В поварне примолкли, занялись делом. Верешко оглядел кружало. В темноватом уголке сидел ранний гость. Он занял лучшую лавку, но, по запаху, пробавлялся смиренно: ел плотвейную щербу. Верешко присмотрелся. Чистый столешник, вышитый наскатёрник… В печном тепле тулился Коверька, посовестный человек. Радибор таких звал просто ворами, гневался: «В расправу пойду, черёдников натравлю! Кнута на них нет!»

Коверька хлебал щербу неспешно, скромно, опрятно. Поглядывал на входную дверь. Там устроилась пришлая баба, молодая, в заметной тягости, изнурённая непосильной дорогой. Возле ног большой короб, за коробом на полу играет тихий мальчоночка… Пришлая пила горячее, ёрзала, держала руку на чреве.

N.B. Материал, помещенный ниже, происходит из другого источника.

-- ==== Sys2Proof/Laws/State.lean ====
section
/-! SUPPORT. Each named update of the state, field by field: one lemma per field per update, true by
definition, so that no later proof unfolds a record update. -/

namespace Sys2Proof.Machine.State

open Sys2Proof

variable (s : State)

/-! ### `finish` -/

@[simp] theorem finish_cmd (e : ErrCode) : (s.finish e).cmd = s.cmd := rfl
@[simp] theorem finish_busy (e : ErrCode) : (s.finish e).busy = false := rfl
@[simp] theorem finish_vok (e : ErrCode) : (s.finish e).vok = s.vok := rfl
@[simp] theorem finish_cmp (e : ErrCode) : (s.finish e).cmp = s.cmp := rfl
@[simp] theorem finish_err (e : ErrCode) : (s.finish e).err = e := rfl
@[simp] theorem finish_doneEn (e : ErrCode) : (s.finish e).doneEn = s.doneEn := rfl
@[simp] theorem finish_ovrEn (e : ErrCode) : (s.finish e).ovrEn = s.ovrEn := rfl
@[simp] theorem finish_intDone (e : ErrCode) : (s.finish e).intDone = true := rfl
@[simp] theorem finish_intOvr (e : ErrCode) : (s.finish e).intOvr = s.intOvr := rfl
@[simp] theorem finish_result (e : ErrCode) : (s.finish e).result = s.result := rfl
@[simp] theorem finish_dataOff (e : ErrCode) : (s.finish e).dataOff = s.dataOff := rfl
@[simp] theorem finish_dataLen (e : ErrCode) : (s.finish e).dataLen = s.dataLen := rfl
@[simp] theorem finish_bnShamt (e : ErrCode) : (s.finish e).bnShamt = s.bnShamt := rfl
@[simp] theorem finish_aadLen (e : ErrCode) : (s.finish e).aadLen = s.aadLen := rfl
@[simp] theorem finish_hkeyLen (e : ErrCode) : (s.finish e).hkeyLen = s.hkeyLen := rfl
@[simp] theorem finish_bn (e : ErrCode) : (s.finish e).bn = s.bn := rfl
@[simp] theorem finish_rsaN (e : ErrCode) : (s.finish e).rsaN = s.rsaN := rfl
@[simp] theorem finish_rsaE (e : ErrCode) : (s.finish e).rsaE = s.rsaE := rfl
@[simp] theorem finish_rsaBits (e : ErrCode) : (s.finish e).rsaBits = s.rsaBits := rfl
@[simp] theorem finish_rsaKlen (e : ErrCode) : (s.finish e).rsaKlen = s.rsaKlen := rfl
@[simp] theorem finish_rsaKv (e : ErrCode) : (s.finish e).rsaKv = s.rsaKv := rfl
@[simp] theorem finish_slots (e : ErrCode) : (s.finish e).slots = s.slots := rfl
@[simp] theorem finish_shaH (e : ErrCode) : (s.finish e).shaH = s.shaH := rfl
@[simp] theorem finish_shaCnt (e : ErrCode) : (s.finish e).shaCnt = s.shaCnt := rfl
@[simp] theorem finish_shaValid (e : ErrCode) : (s.finish e).shaValid = s.shaValid := rfl
@[simp] theorem finish_mem (e : ErrCode) : (s.finish e).mem = s.mem := rfl
@[simp] theorem finish_inputs (e : ErrCode) : (s.finish e).inputs = s.inputs := rfl
@[simp] theorem finish_rdata (e : ErrCode) : (s.finish e).rdata = s.rdata := rfl
@[simp] theorem finish_draws (e : ErrCode) : (s.finish e).draws = s.draws := rfl
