/-! ### The rounds -/

/-- ShiftRows of SubBytes, which every round of encryption starts with (R110). -/
def shiftSub (s : AesState) : AesState := shiftRows (subBytes s)

theorem invSubBytes_invShiftRows_shiftSub (s : AesState) : invSubBytes (invShiftRows (shiftSub s)) = s := by
  rw [shiftSub, invShiftRows_shiftRows, invSubBytes_subBytes]

/-- A round of decryption undoes a round of encryption: both stand between ShiftRows and MixColumns, where the
rounds of encryption are cut. -/
theorem decRound_shiftSub_encRound (w : RoundKeys) (s : AesState) (r : Nat) :
    decRound w (shiftSub (encRound w s r)) r = shiftSub s := by
  rw [decRound, invSubBytes_invShiftRows_shiftSub, encRound, addRoundKey_addRoundKey, invMixColumns_mixColumns,
    shiftSub]

/-- Rounds of encryption are undone by the same rounds of decryption in the opposite order. -/
theorem decRounds_shiftSub_encRounds (w : RoundKeys) (rounds : List Nat) (s : AesState) :
    rounds.reverse.foldl (decRound w) (shiftSub (rounds.foldl (encRound w) s)) = shiftSub s := by
  induction rounds generalizing s with
  | nil => rfl
  | cons r rounds ih =>
      simp only [List.reverse_cons, List.foldl_append, List.foldl_cons, List.foldl_nil, ih]
      exact decRound_shiftSub_encRound w s r

theorem decryptState_encryptState (w : RoundKeys) (s : AesState) : decryptState w (encryptState w s) = s := by
  have rounds := decRounds_shiftSub_encRounds w [1, 2, 3, 4, 5, 6, 7, 8, 9] (addRoundKey w 0 s)
  calc decryptState w (encryptState w s)
      = addRoundKey w 0 (invSubBytes (invShiftRows ([9, 8, 7, 6, 5, 4, 3, 2, 1].foldl (decRound w)
          (shiftSub ([1, 2, 3, 4, 5, 6, 7, 8, 9].foldl (encRound w) (addRoundKey w 0 s)))))) := by
        rw [decryptState, encryptState, addRoundKey_addRoundKey, shiftSub]
    _ = addRoundKey w 0 (invSubBytes (invShiftRows (shiftSub (addRoundKey w 0 s)))) :=
        congrArg (fun t => addRoundKey w 0 (invSubBytes (invShiftRows t))) rounds
    _ = s := by rw [invSubBytes_invShiftRows_shiftSub, addRoundKey_addRoundKey]

/-! ### Blocks -/

theorem AesState.ofBlock_toBlock (s : AesState) : AesState.ofBlock s.toBlock = s := rfl

theorem AesState.toBlock_ofBlock {b : List Byte} (h : b.length = 16) : (AesState.ofBlock b).toBlock = b := by
  apply List.ext_getElem ((AesState.toBlock_length _).trans h.symm)
  intro i hi _
  have : i < 16 := hi
  interval_cases i <;> exact List.getD_eq_getElem b 0 _

/-- Settles O31. -/
theorem aesDecryptInvertsEncrypt : Obligations.AesDecryptInvertsEncrypt := by
  intro w b h
  rw [aesDecrypt, aesEncrypt, AesState.ofBlock_toBlock, decryptState_encryptState, AesState.toBlock_ofBlock h]

end Sys2Proof.Machine
end

section
/-! PROOFS. The key schedule and AES_KEYEXP, and the commands on one block (`42_aes.md` R112 to R114). -/

namespace Sys2Proof.Machine

open Sys2Proof

/-! ### The words of the schedule -/

/-- A longer expansion keeps the words there are. -/
theorem expandKey_succ_getElem_of_lt (key : List Byte) {n i : Nat} (h : i < 4 + n) :
    (expandKey key (n + 1))[i] = (expandKey key n)[i] := by
  rw [expandKey, Vector.getElem_push_lt]

theorem expandKey_succ_getElem_last (key : List Byte) (n : Nat) :
    (expandKey key (n + 1))[4 + n] =
      (expandKey key n)[n] ^^^ scheduleWord (4 + n) (expandKey key n)[3 + n] := by
  rw [expandKey, Vector.getElem_push_eq]

/-- A word does not depend on how far the expansion goes. -/
theorem expandKey_getElem_of_le (key : List Byte) {n m i : Nat} (h : i < 4 + n) (hm : n ≤ m) :
    (expandKey key m)[i] = (expandKey key n)[i] := by
  induction m, hm using Nat.le_induction with
  | base => rfl
  | succ m hm ih => rw [expandKey_succ_getElem_of_lt key (by omega), ih]

theorem roundKeyWord_keySchedule (key : List Byte) {n i : Nat} (h : i < 4 + n) (hn : n ≤ 40) :
    roundKeyWord (keySchedule key) i = (expandKey key n)[i] := by
  have inside : i < 44 := by omega
  calc roundKeyWord (keySchedule key) i = (keySchedule key)[i] := by
        rw [roundKeyWord, List.getD_eq_getElem _ _ (by simpa using inside), Vector.getElem_toList]
    _ = (expandKey key n)[i] := expandKey_getElem_of_le key h hn

/-- The recurrence of R112. -/
theorem roundKeyWord_keySchedule_step (key : List Byte) {n : Nat} (hn : n < 40) :
    roundKeyWord (keySchedule key) (4 + n) =
      roundKeyWord (keySchedule key) n ^^^ scheduleWord (4 + n) (roundKeyWord (keySchedule key) (3 + n)) := by
  rw [roundKeyWord_keySchedule key (n := n + 1) (by omega) hn, expandKey_succ_getElem_last,
    roundKeyWord_keySchedule key (n := n) (by omega) hn.le, roundKeyWord_keySchedule key (n := n) (by omega) hn.le]

/-- The first four words are the key. -/
theorem roundKeyWord_keySchedule_key (key : List Byte) {i : Nat} (h : i < 4) :
    roundKeyWord (keySchedule key) i = wordBeAt key (4 * i) := by
  rw [roundKeyWord_keySchedule key (n := 0) h (by decide)]
  interval_cases i <;> rfl

/-- RCON as a word. -/
theorem rcon_setWidth (j : Nat) : (rcon j).setWidth 32 =
    [0x01, 0x02, 0x04, 0x08, 0x10, 0x20, 0x40, 0x80, 0x1b, 0x36].getD (j - 1) (0 : Word) :=
  (List.getD_map _ (0 : Byte) (BitVec.setWidth 32)).symm

theorem wordBeAt_readBytes (m : Memory) {a n i : Nat} (h : i + 3 < n) :
    wordBeAt (Memory.readBytes m a n) i = Memory.read m (a + i) ++ Memory.read m (a + i + 1) ++
      Memory.read m (a + i + 2) ++ Memory.read m (a + i + 3) := by
  rw [wordBeAt, Memory.readBytes_getD _ _ (by omega), Memory.readBytes_getD _ _ (by omega),
    Memory.readBytes_getD _ _ (by omega), Memory.readBytes_getD _ _ h]
  rfl

/-! ### AES_KEYEXP -/

/-- Completing after one slot write changes no other slot and no memory. -/
theorem State.frameSlot_setSlot (s : State) (k : Slot) (v : KeySlot) :
    FrameSlot k s ((s.setSlot k v).finish .ok) :=
  ⟨rfl, fun _ other => s.slot_setSlot_other v other, fun _ => rfl⟩
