-- ==== Sys2Proof/Machine/Ops.lean ====
section
/-! DEFINITION. The shared operations: how a command ends (spec 60_exceptions.md R243, R244), how one is accepted
(40_host_access.md R123), how the tree results are written, and reset (70_reset_and_hazards.md R270, R271). -/

namespace Sys2Proof.Machine

/-- `finish()`: the running command ends without error (60_exceptions.md R244). -/
def finish (s : State) : State :=
  { s with op := .idle, started := false, done := true }

/-- `raise Err(code, detail)`: the running command ends with an error. This is the block's whole exception entry: no
handler runs, no vector is taken, nothing but these flags changes (60_exceptions.md R243). There is no return from it
(R248): accepting the next command clears it (`acceptCommand`). -/
def raiseErr (e : ErrCode) (d : ErrDetail) (s : State) : State :=
  { s with err := e, errDetail := d, op := .idle, started := false, done := true }

/-- TREE <- none; LEAVES, NODES, WEIGHT <- 0: what CLEAR_TREE and every failed BUILD or LOAD writes (42_decoder.md R220,
R199; 41_tree_builder.md R153). -/
def dropTree (s : State) : State :=
  { s with tree := .absent, leaves := 0#10, nodes := 0#10, weight := 0#40 }

/-- A new tree and its result registers (41_tree_builder.md R155, 42_decoder.md R198). -/
def installTree (t : TreeSlot) (leaves nodes weight : Nat) (s : State) : State :=
  { s with tree := t, leaves := BitVec.ofNat 10 leaves, nodes := BitVec.ofNat 10 nodes,
           weight := BitVec.ofNat 40 weight }

/-- `push(cb_out, x)` (00_scope.md R10). -/
def pushCb (x : CbXfer) (s : State) : State := { s with cbOut := s.cbOut ++ [x] }

/-- `push(sym_out, SYM(v))` (00_scope.md R10). -/
def pushSym (v : Sym) (s : State) : State := { s with symOut := s.symOut ++ [v] }

/-- The `op` an accepted word gives the Core: its command, or ILLEGAL (40_host_access.md R123, 30_encoding.md R92). -/
def opOfWord (w : Word) : Op :=
  match decode w with
  | .ok i => .run i
  | .error _ => .illegal

/-- Acceptance of the command word `w` (40_host_access.md R123). The command does nothing yet: its first step is the
Core's next one (R128). -/
def acceptCommand (w : Word) (s : State) : State :=
  { clearFlags s with cmdLast := w, lastOp := w.extractLsb 3 0, op := opOfWord w, started := false }

/-- Reset of the block, hardware reset and soft reset alike (70_reset_and_hazards.md R270, R271): every piece of the
block's state takes its reset value. The agents around the block keep their scripts and what they have received, and the
counter of draws keeps its value. -/
def resetBlock (s : State) : State :=
  { State.reset with
    sched := s.sched, hostProg := s.hostProg, hostReads := s.hostReads, bitSrc := s.bitSrc, cbSrc := s.cbSrc,
    symGot := s.symGot, cbGot := s.cbGot, draws := s.draws }

end Sys2Proof.Machine
end

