-- ==== Sys2Proof/Machine/HostAccess.lean ====
section
/-! DEFINITION. The Host agent: register reads and writes on the window (spec 40_host_access.md R120-R127), and the host
program (30_encoding.md R104, R105). -/

namespace Sys2Proof.Machine

/-! ### Address decoding -/

/-- The register at a word index below 0x034 / 4 (10_state.md R21). -/
def regOfIndex (k : Nat) : Target :=
  match k with
  | 0x0 => .reg .PARAMS
  | 0x1 => .reg .CTRL
  | 0x2 => .reg .CMD
  | 0x3 => .reg .STATUS
  | 0x4 => .reg .LEAVES
  | 0x5 => .reg .NODES
  | 0x6 => .reg .WEIGHT_LO
  | 0x7 => .reg .WEIGHT_HI
  | 0x8 => .reg .DEC_BITS
  | 0x9 => .reg .DEC_SYMS
  | 0xA => .reg .DEC_DEPTH
  | 0xB => .reg .CB_PAIRS
  | 0xC => .reg .CB_LINE
  | _   => .reserved

/-- The byte offset of a register (10_state.md R21). -/
def offsetOf : RegName → Nat
  | .PARAMS => 0x000
  | .CTRL => 0x004
  | .CMD => 0x008
  | .STATUS => 0x00C
  | .LEAVES => 0x010
  | .NODES => 0x014
  | .WEIGHT_LO => 0x018
  | .WEIGHT_HI => 0x01C
  | .DEC_BITS => 0x020
  | .DEC_SYMS => 0x024
  | .DEC_DEPTH => 0x028
  | .CB_PAIRS => 0x02C
  | .CB_LINE => 0x030

/-- What an offset selects (20_memory.md R61, R63). -/
def selectOffset (off : Nat) : Except Refusal Target :=
  if off % 4 ≠ 0 then .error .misaligned
  else if off ≤ 0x3FC then .ok (regOfIndex (off / 4))
  else if off < Config.windowSize then .ok (.freq ((off - 0x400) / 4))
  else .error .outsideWindow

/-- What a host access of a size at a bus address selects: offsets are relative to HUFF_BASE (20_memory.md R62, R68). -/
def selectAccess (size : AccessSize) (addr : Nat) : Except Refusal Target :=
  if size ≠ .word then .error .notWholeWord
  else if addr < Config.huffBase then .error .outsideWindow
  else selectOffset (addr - Config.huffBase)

/-! ### Reads -/

/-- A result register's value while the Core is idle (10_state.md R28-R35); the other four registers read the same at all
times (40_host_access.md R120). Unused high bits read 0. -/
def State.regValue (s : State) : RegName → Word
  | .PARAMS => Config.params
  | .CTRL => s.ctrlWord
  | .CMD => s.cmdLast
  | .STATUS => s.statusWord
  | .LEAVES => s.leaves.setWidth 32
  | .NODES => s.nodes.setWidth 32
  | .WEIGHT_LO => s.weight.extractLsb' 0 32
  | .WEIGHT_HI => (s.weight.extractLsb' 32 8).setWidth 32
  | .DEC_BITS => s.decBits
  | .DEC_SYMS => s.decSyms
  | .DEC_DEPTH => s.decDepth.setWidth 32
  | .CB_PAIRS => s.cbPairs.setWidth 32
  | .CB_LINE => s.cbLine

/-- The result registers (10_state.md R21): the nine that read as any value while BUSY = 1. -/
def isResult : RegName → Bool
  | .PARAMS | .CTRL | .CMD | .STATUS => false
  | .LEAVES | .NODES | .WEIGHT_LO | .WEIGHT_HI | .DEC_BITS | .DEC_SYMS | .DEC_DEPTH | .CB_PAIRS | .CB_LINE => true

/-- The value a host read returns and the state after it (40_host_access.md R120). A read changes no state of the block
(20_memory.md R67); a draw uses up the model's counter. -/
def readTarget (t : Target) (s : State) : Word × State :=
  match t with
  | .reg r =>
    if isResult r && s.busy then (Config.freeRead s.draws, { s with draws := s.draws + 1 }) else (s.regValue r, s)
  | .reserved => (0#32, s)
  | .freq k => (Memory.read s.freq k, s)

/-! ### Writes -/

/-- `ctrl_write(v)` (R122): SRST resets the block and IRQ_EN is then ignored. -/
def ctrlWrite (v : Word) (s : State) : State :=
  if v.getLsbD 0 then resetBlock s else { s with irqEn := v.getLsbD 1 }

/-- `cmd_write(w)` (R123, R124). -/
def cmdWrite (w : Word) (s : State) : State :=
  if s.busy then setOvr s else acceptCommand w s

/-- `freq_write(off, v)`, with `k` the symbol the offset selects (R125). -/
def freqWrite (k : Nat) (v : Word) (s : State) : State :=
  if s.busy then setOvr s else { s with freq := Memory.write s.freq k v }

/-- The state after a host write (R121): a write to a read-only register or a reserved offset has no effect (R127). -/
def writeTarget (t : Target) (v : Word) (s : State) : State :=
  match t with
  | .reg .CTRL => ctrlWrite v s
  | .reg .CMD => cmdWrite v s
  | .reg .STATUS => statusWrite v s
  | .reg .PARAMS | .reg .LEAVES | .reg .NODES | .reg .WEIGHT_LO | .reg .WEIGHT_HI
  | .reg .DEC_BITS | .reg .DEC_SYMS | .reg .DEC_DEPTH | .reg .CB_PAIRS | .reg .CB_LINE => s
  | .reserved => s
  | .freq k => freqWrite k v s

/-! ### The host program -/

/-- The Host's next step: its next operation (R104). `wait` reads STATUS and stays until it has read BUSY = 0 (R105);
`waitIrq` stays until irq is 1 (20_memory.md R78). A value read goes to `hostReads`. With no operation left the Host has
no step. -/
def hostStep (s : State) : Result :=
  match s.hostProg with
  | [] => .next s
  | .read size addr :: rest =>
    match selectAccess size addr with
    | .error r => .refused r
    | .ok t =>
      let (v, s') := readTarget t s
      .next { s' with hostProg := rest, hostReads := s.hostReads ++ [v] }
  | .write size addr v :: rest =>
    match selectAccess size addr with
    | .error r => .refused r
    | .ok t => .next { writeTarget t v s with hostProg := rest }
  | .wait :: rest =>
    .next { s with hostProg := if s.busy then s.hostProg else rest, hostReads := s.hostReads ++ [s.statusWord] }
  | .waitIrq :: rest => .next (if s.irq then { s with hostProg := rest } else s)

/-! ### Notation of host programs (R104, R105) -/

/-- `rd <off>`. -/
def rd (off : Nat) : HostOp := .read .word (Config.huffBase + off)

/-- `wr <off>, <v>`. -/
def wr (off : Nat) (v : Word) : HostOp := .write .word (Config.huffBase + off) v

/-- `cmd <MNEMONIC>` is `wr CMD, <word>`. -/
def hostCmd (i : Instr) : HostOp := wr (offsetOf .CMD) (encode i)

/-- `freq <s>, <v>` is `wr 0x400+4*s, v`. -/
def hostFreq (k : Nat) (v : Word) : HostOp := wr (0x400 + 4 * k) v

/-- `ack` is `wr STATUS, 0x22`. -/
def hostAck : HostOp := wr (offsetOf .STATUS) 0x22#32

/-- `srst` is `wr CTRL, 0x1`. -/
def hostSrst : HostOp := wr (offsetOf .CTRL) 0x1#32

/-- `src.bit <b>`: the wire word of one bit, 0b0b (R104). -/
def srcBit (b : Bit) : List (BitVec 2) := [encodeBitXfer (.bit b)]

/-- `src.bit END`: the wire word 0b10 (R104). -/
def srcBitEnd : List (BitVec 2) := [encodeBitXfer .endOfStream]

/-- `src.bits "<0/1 string>"`: one `src.bit` per character, in order, and no END (R105). -/
def srcBits (p : List Bit) : List (BitVec 2) := p.flatMap srcBit

/-- `src.cb "<text>"`: the wire word of each byte of the text, in order, and no END (R104). -/
def srcText (cs : List Byte) : List (BitVec 9) := cs.map (fun c => encodeCbXfer (.byte c))

/-- `src.cb END`: the wire word 0x100 (R104). -/
def srcTextEnd : List (BitVec 9) := [encodeCbXfer .endOfStream]

end Sys2Proof.Machine
end

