-- ==== Sys2Proof/Certificates/Slice0/Obligations.lean ====
section
/-! DEFINITION. The statements for the provers. Each docstring names the rule of spec/ it formalises; a clause that is the
model's own choice says so and names the log entry. -/

open Sys2Proof Sys2Proof.Machine

/-! ### Encodings -/

/-- spec 30_encoding.md R91: the eight command words, and the reserved opcodes 0x8-0xF. -/
def Obligations.CommandWordsDecode : Prop :=
  decode 0x00000000#32 = .ok .nop ∧ decode 0x00000001#32 = .ok .build ∧ decode 0x00000002#32 = .ok .save ∧
  decode 0x00000003#32 = .ok .load ∧ decode 0x00000004#32 = .ok .decode ∧ decode 0x00000005#32 = .ok .clearTree ∧
  decode 0x00000006#32 = .ok .clearFreq ∧ decode 0x00000007#32 = .ok .flush ∧
  decode 0x00000008#32 = .error .reservedOpcode ∧ decode 0x0000000F#32 = .error .reservedOpcode ∧
  decode 0x00000011#32 = .error .rsvdNonzero ∧ decode 0x80000001#32 = .error .rsvdNonzero

/-- spec 30_encoding.md R92: which words are legal; each legal word is the word of exactly one command, and an accepted
illegal word ends in the Core's next step with ERR = ILLEGAL_COMMAND and changes nothing else. -/
def Obligations.DecodeAcceptsExactlyLegalWords : Prop :=
  (∀ w : Word, (∃ i, decode w = .ok i) ↔ (w.extractLsb 31 4 = 0#28 ∧ w.extractLsb 3 0 ≤ 7#4)) ∧
  (∀ (w : Word) (i : Instr), decode w = .ok i ↔ w = encode i) ∧
  (∀ w : Word, legalWord w = true ↔ ∃ i, decode w = .ok i) ∧
  (∀ (w : Word) (s : State), (∀ i, w ≠ encode i) →
    coreStep (acceptCommand w s) =
      .next { acceptCommand w s with err := .illegalCommand, errDetail := .none, op := .idle, started := false,
                                     done := true })

/-- spec 30_encoding.md R95, R96: what the words of bit_in and cb_in mean; the model's own words for END are 0b10 and 0x100
(log entry 17), and reading back a written transfer gives it. -/
def Obligations.StreamWordsMeanTransfers : Prop :=
  (∀ w : BitVec 2, w.getLsbD 1 = true → decodeBitXfer w = .endOfStream) ∧
  (∀ w : BitVec 2, w.getLsbD 1 = false → decodeBitXfer w = .bit (w.getLsbD 0)) ∧
  (∀ w : BitVec 9, w.getLsbD 8 = true → decodeCbXfer w = .endOfStream) ∧
  (∀ w : BitVec 9, w.getLsbD 8 = false → decodeCbXfer w = .byte (w.setWidth 8)) ∧
  (∀ x, decodeBitXfer (encodeBitXfer x) = x) ∧ (∀ x, decodeCbXfer (encodeCbXfer x) = x)

/-! ### Reset -/

/-- spec 70_reset_and_hazards.md R270: the state after reset. `regValue` is what a read returns while the Core is idle. -/
def Obligations.ResetLeavesTheStatedState : Prop :=
  State.reset.regValue .PARAMS = 0x81FFFF08#32 ∧
  (∀ r, r ≠ .PARAMS → State.reset.regValue r = 0#32) ∧
  State.reset.irqEn = false ∧ State.reset.cmdLast = 0#32 ∧
  State.reset.busy = false ∧ State.reset.done = false ∧ State.reset.treeValid = false ∧
  State.reset.wTrail = false ∧ State.reset.wDupsym = false ∧ State.reset.ovr = false ∧
  State.reset.err = .none ∧ State.reset.errDetail = .none ∧ State.reset.lastOp = 0#4 ∧
  (∀ k, Memory.read State.reset.freq k = 0#32) ∧
  State.reset.tree = .absent ∧ State.reset.op = .idle ∧
  State.reset.bitIn = [] ∧ State.reset.cbIn = [] ∧ State.reset.symOut = [] ∧ State.reset.cbOut = [] ∧
  State.reset.irq = false
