-- ==== Sys2Proof/Laws/PerInstr.lean ====
section
/-! SUPPORT. Facts of every command, one lemma for each constructor of Instr. -/

namespace Sys2Proof.Laws.RoundTrip

/-- A well-formed command is read back from its word, and the word is legal (spec 30_encoding.md R91, R92). -/
def Statement (i : Instr) : Prop := i.wf = true ∧ decode (encode i) = .ok i ∧ legalWord (encode i) = true

theorem nop : Statement .nop := ⟨rfl, rfl, rfl⟩
theorem build : Statement .build := ⟨rfl, rfl, rfl⟩
theorem save : Statement .save := ⟨rfl, rfl, rfl⟩
theorem load : Statement .load := ⟨rfl, rfl, rfl⟩
theorem decode : Statement .decode := ⟨rfl, rfl, rfl⟩
theorem clearTree : Statement .clearTree := ⟨rfl, rfl, rfl⟩
theorem clearFreq : Statement .clearFreq := ⟨rfl, rfl, rfl⟩
theorem flush : Statement .flush := ⟨rfl, rfl, rfl⟩

end Sys2Proof.Laws.RoundTrip
end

— Да я ж, Озарушка, разве что говорю? — лебезила перед хозяйкой Ягарма. — Истинная правда твоя, им, бедным сестрицам, и голову приклонить негде, и от обид защитника нету…

Помощь с готовкой для мирских трудников радовала Богов, смотревших на Шегардай, а земная власть облегчала подать, взимаемую на прокорм водоносам. Оттого уличанские бабы охотно пособляли в кружале и, боясь изгнания, придерживали дурной нрав.

— Просевень в кладовке возьми, — ровным голосом велела Озарка. — Опара взошла уже, пора тесто месить.

Ягарма поспешила в кладовку. Верешко опоздал скрыться с глаз, но сплетница его не заметила. Снаружи раздавались шаги. Уж не подружка ли Вяжихвостка идёт, жгучие новости за щеками несёт?

Шаги оказались мужскими. На пороге явил себя незнакомый гость, задержавшийся с торгового дня. Справно одетый, сосредоточенный, шёл словно по рукам бить о мешке золота, только рукавицу дома забыл. Поклонился божнице. Увидел Коверьку, чуть замер, вздохнул, решился, подсел.

Озарка вышла к ним, отряхивая с ладоней муку. По мнению Верешка, красивее не родятся: добрая, полнотелая, с ямочками-умилками, легко рождавшимися на щеках.

— Вели, статёнушка, всё нести, чем богата, — потребовал гость.

Коверька смущённо развёл руками, вроде бы отвергая невмерную щедрость, но промолчал. Купец недовольно скосился на Верешка, на непутку, на де́тницу у двери… Гнать бы всех вон, да из кружала не выставишь. Око на око беседовать ступай под дружеский кров… в глухой переулочек…

— Студный день выдался, — начал он осторожно.

— Студный, — равнодушно отозвался Коверька.

— Люди бают, ты муж опытный, в людских делах сведущий…

— Может, и бают.

Купец собрался с духом:

— Совета бы мне, человече посовестный. Вдруг подскажешь чего.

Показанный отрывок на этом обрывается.